E) El documento como material de reconstrucción: El documento es un texto de cultura,
entendiendo la cultura como un sistema de significación, un lenguaje. La verdad es un efecto de
sentido que se construye en el interior del texto. Por ésta razón, el análisis semántico de un
documento debe preceder a su extrapolación como reconstrucción histórica. Esto permite que el
autor de ficciones utilice la misma fuente documental para dotarla de otro sentido. Despojado de
su narratividad histórica, el documento incorporado a la ficción tiene otro sentido y no se funda
tanto en la veracidad de su significado sino en lo estético.
Gracias a la relación inter temporal que la narración histórica establece se preserva la memoria como
hogar de la conciencia de un individuo o pueblo. Se crea el contexto objetivo donde se expresan modos de
pensar, representar el mundo, creencia e ideologías. Esta dialéctica del tiempo ha sido esencial en la
configuración de la identidad individual y colectiva. Toda narración, está marcada por su época. En el
estallido actual e las formas y modelos de representación del tiempo, el sentido histórico de una obra es
más ambiguo y contradictorio. Esto notorio a partir del momento en que las formas del tiempo de la
conciencia individual, con las que se asocial la ficción, y el tiempo de la conciencia colectiva, al que se
atenía la historiografía tradicional, han intercambiado buena parte de sus roles. Para entender este proceso
de combinación, es importante recordar que la historiografía empieza done termina la memoria de
generaciones capaces de testimoniar en “vivo y en directo” sobre una época, lejos de los relatos de quienes
podían decir “yo lo vi, yo lo escuché decir”. La verdadera historia se elabora a partir de ese límite, distancia
y espesor temporal que parece garantizar con su método regresivo la verdadera objetividad.
En la ficción, el tiempo se representa a través de vivencia, de diálogos y de la percepción de conciencias
individuales, donde las experiencias de los personajes, tanto de actores como de testigos, se viven como un
tiempo actualizado.
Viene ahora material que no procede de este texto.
-- ==== Sys2Proof/Machine/Twin.lean ====
section
/-! DEFINITION. The twin link and the twin pair as commands: hellos, frames, heartbeats and credits (R48 to R56), the read fence and
the loss of the twin (R57 to R59), the arbiter's part (R60, R61), grants and notices (R62 to R67), resync (R68 to R71). -/

namespace Sys2Proof.Machine

namespace State

/-- This device saves (R340). -/
def saving (s : State) : Bool := s.flash.run.isSome
/-- The oldest part sent to the twin that a MIRROR of these chunks brings back (R54): no field of the frame names it, so it is the one
whose lines these are and whose bytes they carry (DESIGN CHOICE). -/
def mirroredPart (s : State) (chunks : List (Nat × List Byte)) : Option (Nat × Part) :=
  let gran := (chunks.headD (0, [])).1 / granBytes
  let ls := lineUnion (chunks.flatMap fun c => linesOf c.1 c.2.length)
  let carries (d : Nat) (bs : List Byte) : Bool :=
    chunks.any fun c => decide (c.1 ≤ d ∧ d + bs.length ≤ c.1 + c.2.length) && (c.2.drop (d - c.1)).take bs.length == bs
  s.sentToTwin.find? fun (e : Nat × Part) =>
    partWrites e.2.kind && !e.2.stored && s.isDurable e.2.region &&
      if e.2.kind = PartKind.append then s.regionOfGran gran == some e.2.region
      else s.partLines e.2 == ls && match e.2.kind with
        | .write | .unit => carries (s.partOff e.2) e.2.data
        | .group => e.2.chunks.all fun c => carries (gran * granBytes + c.1) c.2
        | _ => true

/-- Apply what a MIRROR or a UNIT of them brought (R55, R425): the lines, the generation, the log frontier. -/
def applyMirror (s : State) (chunks : List (Nat × List Byte)) (gen seq : Nat) (front : Option Nat) : State :=
  let gran := (chunks.headD (0, [])).1 / granBytes
  let ls := lineUnion (chunks.flatMap fun c => linesOf c.1 c.2.length)
  let s := match s.mirroredPart chunks with
    | some (pid, p) =>
      let (_, d) := s.place p.region p.off
      let old := if p.kind = PartKind.append then toBytes 8 (front.getD 0 - p.len) else s.readDram d p.len
      s.onPart pid fun q => { q with stored := true, rdata := if partAtomic p.kind || p.kind == PartKind.append then old else [] }
    | none => s
  let s := chunks.foldl (fun t c => t.storeBytes false false c.1 c.2) s
  let s := (s.setGen gran gen).markDirty gran
  let s := match front, s.regionOfGran gran with
    | some f, some r => match s.slotOfLog r with
      | some j =>
        let l := s.logSt j
        (s.setF F.LOG_FRONT_FRONTIER f j).setLog j { l with appends := l.appends + 1 }
      | none => s
    | _, _ => s
  let s := s.logFollow chunks
  let u : Unsettled := ⟨s.dram.nextId, gran, ls, none, .mirror seq, 0, 0, false, s.time⟩
  { s with dram := { s.dram with unsettled := s.dram.unsettled ++ [u], nextId := s.dram.nextId + 1 } }

/-- Apply a copy of the twin (R55, R69, R350): a MIRROR; a granule of a resync, or of a reconciliation where it is newer. -/
def applyLate (s : State) (e : Late) : State :=
  if !e.sync then s.applyMirror e.chunks e.gen e.seq e.front
  else if s.tstate = TS.resyncTarget then
    let s := s.applyMirror e.chunks e.gen e.seq none
    (s.onTwin fun x => { x with copied := x.copied + 1 }).setF F.TWIN_RESYNC_COPIED_GRAN (Nat.min (s.twin.copied + 1) (2 ^ 32 - 1))
  else
    let gran := (e.chunks.headD (0, [])).1 / granBytes
    let s := if s.gen gran < e.gen then s.applyMirror e.chunks e.gen e.seq none else s.sendTwin 0x04 []
    (s.onTwin fun x => { x with reconcile := x.reconcile.filter (· != gran) }).serveHeld
/-- A copy of the twin may be applied to a granule: it makes none dirty while D is at or above B (R335), and the DRAM block is awake
(R381). -/
def copyReady (s : State) (gran : Nat) : Bool := s.mayDirty gran && !s.supply.gated.contains 23
/-- A copy of the twin is applied at once, unless it is not ready or another one waits. -/
def takeCopy (s : State) (e : Late) : State :=
  if s.twin.late.isEmpty && s.copyReady ((e.chunks.headD (0, [])).1 / granBytes) then s.applyLate e
  else s.onTwin fun x => { x with late := x.late ++ [e] }
/-- The copies that wait are applied, in their order, as far as they are ready. -/
def takeLateFrom : Nat → State → State
  | 0, s => s
  | n + 1, s => match s.twin.late with
    | e :: rest =>
      if s.copyReady ((e.chunks.headD (0, [])).1 / granBytes) then takeLateFrom n ((s.onTwin fun x => { x with late := rest }).applyLate e) else s
    | [] => s
def takeLate (s : State) : State := takeLateFrom s.twin.late.length s

/-- A MIRROR frame (R55): in a UNIT nothing is applied before the frame with LAST. -/
def mirrorIn (s : State) (l : LinkHdr) (x : MirrorFrame) : State :=
  s.frameIn l 2 (1 + x.lines.length) fun s =>
    if s.twin.noticeSent ∨ !(s.tstate = TS.mirrored ∨ s.tstate = TS.suspect ∨ s.tstate = TS.holding ∨ s.tstate = TS.resyncTarget) then s
    else
      let bs := x.lines.flatten
      if x.unit then
        let all := s.twin.unitIn ++ [(l.seq, x.off, bs)]
        if x.last then (s.onTwin fun t => { t with unitIn := [] }).takeCopy ⟨all.map Prod.snd, x.gen, l.seq, x.front, false⟩
        else s.onTwin fun t => { t with unitIn := all }
      else s.takeCopy ⟨[(x.off, bs)], x.gen, l.seq, x.front, false⟩

/-- The durable regions of this device are restored or were never lost (R68). -/
def keepsData (s : State) : Bool := s.durableHere.all fun r => !s.flag F.REG_STATE_UNRESTORED r

/-- The granules that may differ on this side, with their generations: changed ones, and those of restored images. -/
def maybeChanged (s : State) : List (Nat × Nat) := (lineUnion (s.twin.changed ++ s.flash.restored)).map fun g => (g, s.gen g)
La inserción de la conciencia individual en el seno del pasado colectivo ha sido
considerada un privilegio de la literatura, recurso narrativo que le otorga una mayor verosimilitud.
El interés por el destino individual en el seno de un devenir histórico explica el sentimiento de la
existencia de un tiempo individual e la representación del tiempo colectivo compartido por un espacio
común y la creciente importancia de un tiempo psicológico como componente esencial del tiempo cultural.
Se prefiere la “memoria viva” por considerarla más auténtica y verdadera que la historia que la manipula al
ajustar el pasado, a forzar los límites de la estructura del relato que lo configura. De ahí, el auge de los
relatos de vida, donde el tiempo individual se integra al colectivo.